Mildred Loree Lillie (January 25, 1915 – October 27, 2002) was an American jurist. She served as a judge for 55 years in the state of California with a career that spanned from 1947 until her death in 2002. In 1958, she became the second woman to serve on the Court of Appeal, a role in which she served for a record 44 years. In 1971, she was considered by President Richard Nixon for nomination as the first woman on the Supreme Court of the United States; however, an "unqualified" rating from the American Bar Association derailed that bid.

==Early life and education==
Mildred Loree Kluckhohn was born in Ida Grove, Iowa, but moved with her mother to California's San Joaquin Valley as a child following her parents' failed marriage. She worked at a local cannery during the Great Depression and later as both a cook and a floor detective at Sears to earn her tuition to law school.

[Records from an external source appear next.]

/-- The two words of a lone instruction (13 R221, R230). -/
def encodeLFields : Instr → Option LWord
  | .movw d hi lo => some ⟨0x00, d.val * 2 ^ 17 + hi.toNat, lo.toNat⟩
  | .movwHi d imm => some ⟨0x00, d.val * 2 ^ 17 + 1 * 2 ^ 16, imm.toNat⟩
  | .qbind q kind sz lc d a => some ⟨0x01, q.val * 2 ^ 20 + kind.val * 2 ^ 18 + sz.val * 2 ^ 16 + lc.val * 2 ^ 13, d.val * 2 ^ 26 + a.val * 2 ^ 20⟩
  | .spliceInsert q inh snum target newstage nt => some ⟨0x02, q.val * 2 ^ 20 + inh.val * 2 ^ 16 + snum.toNat, target.toNat * 2 ^ 20 + newstage.toNat * 2 ^ 8 + nt.val * 2 ^ 2⟩
  | .spliceRemove q snum target => some ⟨0x02, q.val * 2 ^ 20 + 1 * 2 ^ 18 + snum.toNat, target.toNat * 2 ^ 20⟩
  | .spliceRebind q inh snum target newstage nt => some ⟨0x02, q.val * 2 ^ 20 + 2 * 2 ^ 18 + inh.val * 2 ^ 16 + snum.toNat, target.toNat * 2 ^ 20 + newstage.toNat * 2 ^ 8 + nt.val * 2 ^ 2⟩
  | .launch d a q => some ⟨0x03, 0, d.val * 2 ^ 26 + a.val * 2 ^ 20 + q.val * 2 ^ 14⟩
  | .bari sc b d a => some ⟨0x04, sc.code * 2 ^ 20 + b.val * 2 ^ 16, d.val * 2 ^ 26 + a.val * 2 ^ 20⟩
  | .tmov t da sa sh => some ⟨0x08, 0, t.val * 2 ^ 26 + da.val * 2 ^ 20 + sa.val * 2 ^ 14 + sh.val * 2 ^ 8⟩
  | .plane t da sa ct => some ⟨0x09, 0, t.val * 2 ^ 26 + da.val * 2 ^ 20 + sa.val * 2 ^ 14 + ct.val * 2 ^ 8⟩
  | .bcpy d mb => some ⟨0x0c, 0, d.val * 2 ^ 26 + mb.val * 2 ^ 24⟩
  | .gath d mb => some ⟨0x0d, 0, d.val * 2 ^ 26 + mb.val * 2 ^ 24⟩
  | .scat d mb => some ⟨0x0e, 0, d.val * 2 ^ 26 + mb.val * 2 ^ 24⟩
  | .coll d mb => some ⟨0x0f, 0, d.val * 2 ^ 26 + mb.val * 2 ^ 24⟩
  | .mdrain mode cls ty rm wrap clr t ad st => some ⟨0x10, mode.val * 2 ^ 21 + cls.val * 2 ^ 20 + ty.val * 2 ^ 17 + rm.val * 2 ^ 15 + wrap.val * 2 ^ 14 + clr.val * 2 ^ 13, t.val * 2 ^ 26 + ad.val * 2 ^ 20 + st.val * 2 ^ 14⟩
  | .mloadFlt t ad st => some ⟨0x11, 0, t.val * 2 ^ 26 + ad.val * 2 ^ 20 + st.val * 2 ^ 14⟩
  | .mloadInt t ad st => some ⟨0x11, 1 * 2 ^ 22, t.val * 2 ^ 26 + ad.val * 2 ^ 20 + st.val * 2 ^ 14⟩
  | .mmaF4F4 t da db n => some ⟨0x20, 0, t.val * 2 ^ 26 + da.val * 2 ^ 20 + db.val * 2 ^ 14 + n.val * 2 ^ 9⟩
  | .mmaE4E4 t da db n => some ⟨0x21, 0, t.val * 2 ^ 26 + da.val * 2 ^ 20 + db.val * 2 ^ 14 + n.val * 2 ^ 9⟩
  | .mmaE5E5 t da db n => some ⟨0x22, 0, t.val * 2 ^ 26 + da.val * 2 ^ 20 + db.val * 2 ^ 14 + n.val * 2 ^ 9⟩
  | .mmaE4E5 t da db n => some ⟨0x23, 0, t.val * 2 ^ 26 + da.val * 2 ^ 20 + db.val * 2 ^ 14 + n.val * 2 ^ 9⟩
  | .mmaE5E4 t da db n => some ⟨0x24, 0, t.val * 2 ^ 26 + da.val * 2 ^ 20 + db.val * 2 ^ 14 + n.val * 2 ^ 9⟩
  | .mmaBF16BF16 t da db n => some ⟨0x25, 0, t.val * 2 ^ 26 + da.val * 2 ^ 20 + db.val * 2 ^ 14 + n.val * 2 ^ 9⟩
  | .mmaF16F16 t da db n => some ⟨0x26, 0, t.val * 2 ^ 26 + da.val * 2 ^ 20 + db.val * 2 ^ 14 + n.val * 2 ^ 9⟩
  | .mmaBF16F4 t da db n => some ⟨0x27, 0, t.val * 2 ^ 26 + da.val * 2 ^ 20 + db.val * 2 ^ 14 + n.val * 2 ^ 9⟩
  | .mmaBF16E4 t da db n => some ⟨0x28, 0, t.val * 2 ^ 26 + da.val * 2 ^ 20 + db.val * 2 ^ 14 + n.val * 2 ^ 9⟩
  | .mmaBF16TS8 t da db n => some ⟨0x29, 0, t.val * 2 ^ 26 + da.val * 2 ^ 20 + db.val * 2 ^ 14 + n.val * 2 ^ 9⟩
  | .mmaE4TS8 t da db n => some ⟨0x2a, 0, t.val * 2 ^ 26 + da.val * 2 ^ 20 + db.val * 2 ^ 14 + n.val * 2 ^ 9⟩
  | .mmaI8I8 t da db n => some ⟨0x2b, 0, t.val * 2 ^ 26 + da.val * 2 ^ 20 + db.val * 2 ^ 14 + n.val * 2 ^ 9⟩
  | _ => none
/-! ### Whole words and pairs -/

/-- An instruction that breaks a rule of its entry is no instruction (13 R231). -/
def onlyWf (o : Option Instr) : Option Instr := o.bind fun i => if i.wf then some i else none

/-- Word 0 with L = 0 (13 R215, R227). -/
def decodeC (w : Nat) : Option Instr := onlyWf (decodeCFields (CWord.ofNat w))

/-- Word 1 of a pair with L = 0 (13 R215, R229). -/
def decodeA (w : Nat) : Option Instr := onlyWf (decodeAFields (AWord.ofNat w))

/-- A pair with L = 1, word 1 in the upper half (13 R221, R230). -/
noncomputable def decodeL (w : Nat) : Option Instr := onlyWf (decodeLFields (LWord.ofNat w))

/-- What a 64-bit pair holds (13 R215): two slot instructions, or one lone instruction. -/
inductive Pair where
  | slots (c a : Instr)
  | lone (i : Instr)
  deriving DecidableEq, Repr

/-- A place that an instruction writes, as far as 13 R225 compares two slots' places: a scalar or vector register code, a ring
slot, a predicate (17 R291) or a mask (18 R307). -/
inductive Place where
  | reg (i : Nat)
  | vec (i : Nat)
  | slot (n k : Nat)
  | pred (i : Nat)
  | mask (i : Nat)
  deriving DecidableEq, Repr

def SOpd.place : SOpd → Place
  | .r i => .reg i.val
  | .q n k => .slot n.val k.val

def VOpd.place : VOpd → Place
  | .v i => .vec i.val
  | .q n k => .slot n.val k.val

/-- A mask destination; one of m0 never clashes (18 R307). -/
def maskPlace (n : Nat) : List Place := if n = 0 then [] else [.mask n]

/-- The destinations of a slot instruction under 13 R225: LOOP's counter and the link of CALL and CALLI among them (17 R301,
R302), not SEND's sources (16 R264). -/
def Instr.places : Instr → List Place
  | .call _ => [.reg 15]
  | .loop c _ => [.reg c.val]
  | .calli _ _ => [.reg 15]
  | .add d _ _ _ => [d.place]
  | .sub d _ _ _ => [d.place]
  | .andC d _ _ _ => [d.place]
  | .orC d _ _ _ => [d.place]
  | .xorC d _ _ _ => [d.place]
  | .andn d _ _ _ => [d.place]
  | .mul d _ _ _ => [d.place]
  | .mulhs d _ _ _ => [d.place]
  | .mulhu d _ _ _ => [d.place]
  | .divs d _ _ _ => [d.place]
  | .divu d _ _ _ => [d.place]
  | .rems d _ _ _ => [d.place]
  | .remu d _ _ _ => [d.place]
  | .shl d _ _ _ => [d.place]
  | .shr d _ _ _ => [d.place]
  | .sha d _ _ _ => [d.place]
  | .rotr d _ _ _ => [d.place]
  | .mins d _ _ _ => [d.place]
  | .maxs d _ _ _ => [d.place]
  | .minu d _ _ _ => [d.place]
  | .maxu d _ _ _ => [d.place]
  | .clz d _ _ => [d.place]
  | .ctz d _ _ => [d.place]
  | .popc d _ _ => [d.place]
  | .brev d _ _ => [d.place]
  | .sextB d _ _ => [d.place]
  | .sextH d _ _ => [d.place]
  | .sextW d _ _ => [d.place]
  | .zextB d _ _ => [d.place]
  | .zextH d _ _ => [d.place]
  | .zextW d _ _ => [d.place]
  | .mov d _ _ => [d.place]
  | .sel d _ _ _ _ => [d.place]
  | .lea d _ _ _ _ => [d.place]
  | .cmpEq d _ _ _ => [.pred d.val]
  | .cmpNe d _ _ _ => [.pred d.val]
  | .cmpLt d _ _ _ => [.pred d.val]
  | .cmpGe d _ _ _ => [.pred d.val]
  | .cmpLtu d _ _ _ => [.pred d.val]
  | .cmpGeu d _ _ _ => [.pred d.val]
  | .bext d _ _ _ => [d.place]
  | .bextS d _ _ _ => [d.place]
  | .bins d _ _ _ => [d.place]
  | .rpop d _ => [.reg d.val]
  | .ctxs d _ _ _ => [.reg d.val]
  | .ctxsResume d _ _ _ => [.reg d.val]
  | .ctxsSize d _ _ => [.reg d.val]
  | .addi d _ _ => [d.place]
  | .andi d _ _ => [d.place]
  | .ori d _ _ => [d.place]
  | .xori d _ _ => [d.place]
  | .shli d _ _ => [d.place]
  | .shri d _ _ => [d.place]
  | .shai d _ _ => [d.place]
  | .movi d _ => [d.place]
  | .cmpiEq d _ _ => [.pred d.val]
  | .cmpiNe d _ _ => [.pred d.val]
  | .cmpiLt d _ _ => [.pred d.val]
  | .cmpiGe d _ _ => [.pred d.val]
  | .cmpiLtu d _ _ => [.pred d.val]
  | .cmpiGeu d _ _ => [.pred d.val]
  | .ldBZ d _ _ => [.reg d.val]
  | .ldBS d _ _ => [.reg d.val]
  | .ldHZ d _ _ => [.reg d.val]
  | .ldHS d _ _ => [.reg d.val]
  | .ldWZ d _ _ => [.reg d.val]
  | .ldWS d _ _ => [.reg d.val]
  | .ldD d _ _ => [.reg d.val]
  | .ldAcq d _ _ => [.reg d.val]
  | .ldv d _ _ => [.vec d.val]
  | .aadd d _ _ _ _ => [.reg d.val]
  | .afadd d _ _ _ _ => [.reg d.val]
  | .amin d _ _ _ _ => [.reg d.val]
  | .amax d _ _ _ _ => [.reg d.val]
  | .aand d _ _ _ _ => [.reg d.val]
  | .aor d _ _ _ _ => [.reg d.val]
  | .axor d _ _ _ _ => [.reg d.val]
  | .axchg d _ _ _ _ => [.reg d.val]
  | .acas d _ _ _ _ => [.reg d.val]
  | .lockStatus d _ _ => [.reg d.val]
  | .unlockStatus d _ _ => [.reg d.val]
  | .nadd d _ _ _ => [.reg d.val]
  | .ncas d _ _ _ => [.reg d.val]
  | .mzeroFlt t _ => [.reg t.val]
  | .mzeroInt t _ => [.reg t.val]
  | .mstat t _ => [.reg t.val]
  | .ldnW d _ _ => [.reg d.val]
  | .ldnD d _ _ => [.reg d.val]
  | .vldn d _ _ => [.vec d.val]
  | .ldf d _ _ => [.reg d.val]
  | .ldfe d _ _ => [.reg d.val]
  | .feq d _ _ => [.reg d.val]
  | .recv d e _ _ => [.reg d.val, .reg e.val]
  | .recvs d _ e _ _ => [.reg d.val, .reg e.val]
  | .waitm d _ e _ _ => [.reg d.val, .reg e.val]
  | .pclr d _ => [.reg d.val]
  | .ptst d _ _ => [.reg d.val]
  | .qstat d _ _ => [.reg d.val]
  | .qseam d _ => [.reg d.val]
  | .pand d _ _ _ => [.pred d.val]
  | .por d _ _ _ => [.pred d.val]
  | .pxor d _ _ _ => [.pred d.val]
  | .pnot d _ _ => [.pred d.val]
  | .pmov d _ _ => [.pred d.val]
  | .bara d _ _ _ => [.reg d.val]
  | .emb d _ => [.reg d.val]
  | .embHearth d _ => [.reg d.val]
  | .tqpush d _ _ _ => [.reg d.val]
  | .tqpop d e _ => [.reg d.val, .reg e.val]
  | .tqpeek d e _ => [.reg d.val, .reg e.val]
  | .sleep d _ _ _ _ => [.reg d.val]
  | .sleepW d _ _ _ _ => [.reg d.val]
  | .timer d _ _ => [.reg d.val]
  | .timerAbs d _ _ => [.reg d.val]
  | .timerOff d _ => [.reg d.val]
  | .mfs d _ _ => [.reg d.val]
  | .fadd _ d _ _ _ => [d.place]
  | .fsub _ d _ _ _ => [d.place]
  | .fmul _ d _ _ _ => [d.place]
  | .fma _ d _ _ _ => [d.place]
  | .fdiv _ d _ _ _ => [d.place]
  | .fsqrt _ d _ _ => [d.place]
  | .fmin _ d _ _ => [d.place]
  | .fmax _ d _ _ => [d.place]
  | .fabs _ d _ => [d.place]
  | .fneg _ d _ => [d.place]
  | .fsgn _ d _ _ => [d.place]
  | .fcmp _ d _ _ => [d.place]
  | .fclass _ d _ => [d.place]
  | .fcvtF _ d _ _ _ => [d.place]
  | .fcvtI _ d _ _ _ => [d.place]
  | .vaddF _ d _ _ _ _ => [d.place]
  | .vsubF _ d _ _ _ _ => [d.place]
  | .vmulF _ d _ _ _ _ => [d.place]
  | .vfma _ d _ _ _ _ => [.vec d.val]
  | .vfms _ d _ _ _ _ => [.vec d.val]
  | .vminF _ d _ _ _ => [d.place]
  | .vmaxF _ d _ _ _ => [d.place]
  | .vabsF _ d _ _ => [d.place]
  | .vnegF _ d _ _ => [d.place]
  | .vdiv _ d _ _ _ _ => [d.place]
  | .vsqrt _ d _ _ _ => [d.place]
  | .vrcp _ d _ _ _ => [d.place]
  | .vrsq _ d _ _ _ => [d.place]
  | .vdotF _ d _ _ _ _ => [.vec d.val]
  | .vexp2 _ d _ _ => [d.place]
  | .vlog2 _ d _ _ => [d.place]
  | .vsin _ d _ _ => [d.place]
  | .vcos _ d _ _ => [d.place]
  | .vtanh _ d _ _ => [d.place]
  | .vand _ d _ _ _ => [d.place]
  | .vor _ d _ _ _ => [d.place]
  | .vxor _ d _ _ _ => [d.place]
  | .vshl _ d _ _ _ => [d.place]
  | .vshr _ d _ _ _ => [d.place]
  | .vsha _ d _ _ _ => [d.place]
  | .vcmpF _ md _ _ _ => maskPlace (md.val % 4) ++ maskPlace (md.val / 4 % 4)
  | .vsel _ d _ _ _ => [d.place]
  | .vcvtF _ d _ _ _ _ => [d.place]
  | .vbcast _ d _ _ => [d.place]
  | .vperm _ d _ _ _ => [d.place]
  | .vredF _ d _ _ _ _ => [d.place]
  | .vcntF _ d _ _ => [d.place]
  | .visabF _ md _ _ => maskPlace md.val
  | .vmkabF _ d _ _ _ => [d.place]
  | .vmov _ d _ _ => [d.place]
  | .vmovToMask md _ => maskPlace md.val
  | .vmovFromMask d _ => [.reg d.val]
  | .vext _ d _ _ _ => [d.place]
  | .vins _ d _ _ _ => [.vec d.val]
  | .xld d _ dp _ => [.vec d.val, .pred (dp.val % 16)]
  | .vrngF _ d _ _ _ => [d.place]
  | .vaddI _ d _ _ _ => [d.place]
  | .vsubI _ d _ _ _ => [d.place]
  | .vmulI _ d _ _ _ => [d.place]
  | .vminI _ d _ _ _ => [d.place]
  | .vmaxI _ d _ _ _ => [d.place]
  | .vabsI _ d _ _ => [d.place]
  | .vnegI _ d _ _ => [d.place]
  | .vdotI _ d _ _ _ => [.vec d.val]
  | .vcmpI _ md _ _ _ => maskPlace (md.val % 4) ++ maskPlace (md.val / 4 % 4)
  | .vcvtI _ d _ _ _ _ => [d.place]
  | .vredI _ d _ _ _ => [d.place]
  | .vcntI _ d _ _ => [d.place]
  | .visabI _ md _ _ => maskPlace md.val
  | .vmkabI _ d _ _ _ => [d.place]
  | .vrngI _ d _ _ _ => [d.place]
  | .movw d _ _ => [.reg d.val]
  | .movwHi d _ => [.reg d.val]
  | .qbind _ _ _ _ d _ => [.reg d.val]
  | .launch d _ _ => [.reg d.val]
  | .bari _ _ d _ => [.reg d.val]
  | .tmov t _ _ _ => [.reg t.val]
  | .plane t _ _ _ => [.reg t.val]
  | .bcpy d _ => [.reg d.val]
  | .gath d _ => [.reg d.val]
  | .scat d _ => [.reg d.val]
  | .coll d _ => [.reg d.val]
  | .mdrain _ _ _ _ _ _ t _ _ => [.reg t.val]
  | .mloadFlt t _ _ => [.reg t.val]
  | .mloadInt t _ _ => [.reg t.val]
  | .mmaF4F4 t _ _ _ => [.reg t.val]
  | .mmaE4E4 t _ _ _ => [.reg t.val]
  | .mmaE5E5 t _ _ _ => [.reg t.val]
  | .mmaE4E5 t _ _ _ => [.reg t.val]
  | .mmaE5E4 t _ _ _ => [.reg t.val]
  | .mmaBF16BF16 t _ _ _ => [.reg t.val]
  | .mmaF16F16 t _ _ _ => [.reg t.val]
  | .mmaBF16F4 t _ _ _ => [.reg t.val]
  | .mmaBF16E4 t _ _ _ => [.reg t.val]
  | .mmaBF16TS8 t _ _ _ => [.reg t.val]
  | .mmaE4TS8 t _ _ _ => [.reg t.val]
  | .mmaI8I8 t _ _ _ => [.reg t.val]
  | _ => []
/-- Whether the two slots of a pair write one destination (13 R225). -/
def clash (c a : Instr) : Bool := c.places.any fun p => a.places.contains p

Lillie obtained her a Bachelor of Arts degree and Juris Doctor from the University of California, Berkeley.

== Career ==
After graduating from law school, she was a deputy city attorney for Alameda, California. After a few years in private practice, she served as an Assistant United States Attorney from 1942 to 1946. In 1947, Republican governor Earl Warren appointed her to the Los Angeles Municipal Court. For a time, she served in the Domestic Relations Division where one of her cases was the custody hearing for Pia Lindström between actress Ingrid Bergman and her ex-husband Petter Lindström. Warren appointed her to the Los Angeles County Superior Court in 1949 at the age of 32, the youngest person ever named to the Superior Court. In 1958, Republican governor Goodwin Knight appointed Lillie, a Democrat, to the Second District Court of Appeal.

In 1971, President Richard Nixon had two seats on the Supreme Court to fill with the retirements of John Marshall Harlan and Hugo Black. Nixon floated Lillie and Arkansas bond lawyer Herschel Friday as potential nominees for the open seats. Nixon also proposed Senator Robert C. Byrd, Judges Sylvia Bacon, Charles Clark and Paul Hitch Roney for the seat. Although Nixon had said that he didn't think that women should be in any government job and that women were "erratic" and "emotional", he saw political gain in nominating a woman to the court. The Attorney General thought Lillie might be a good choice in that she was a Democrat, but a conservative. In his report to the president, he noted that California Governor Pat Brown turned her down for a seat on the state supreme court because she was too conservative.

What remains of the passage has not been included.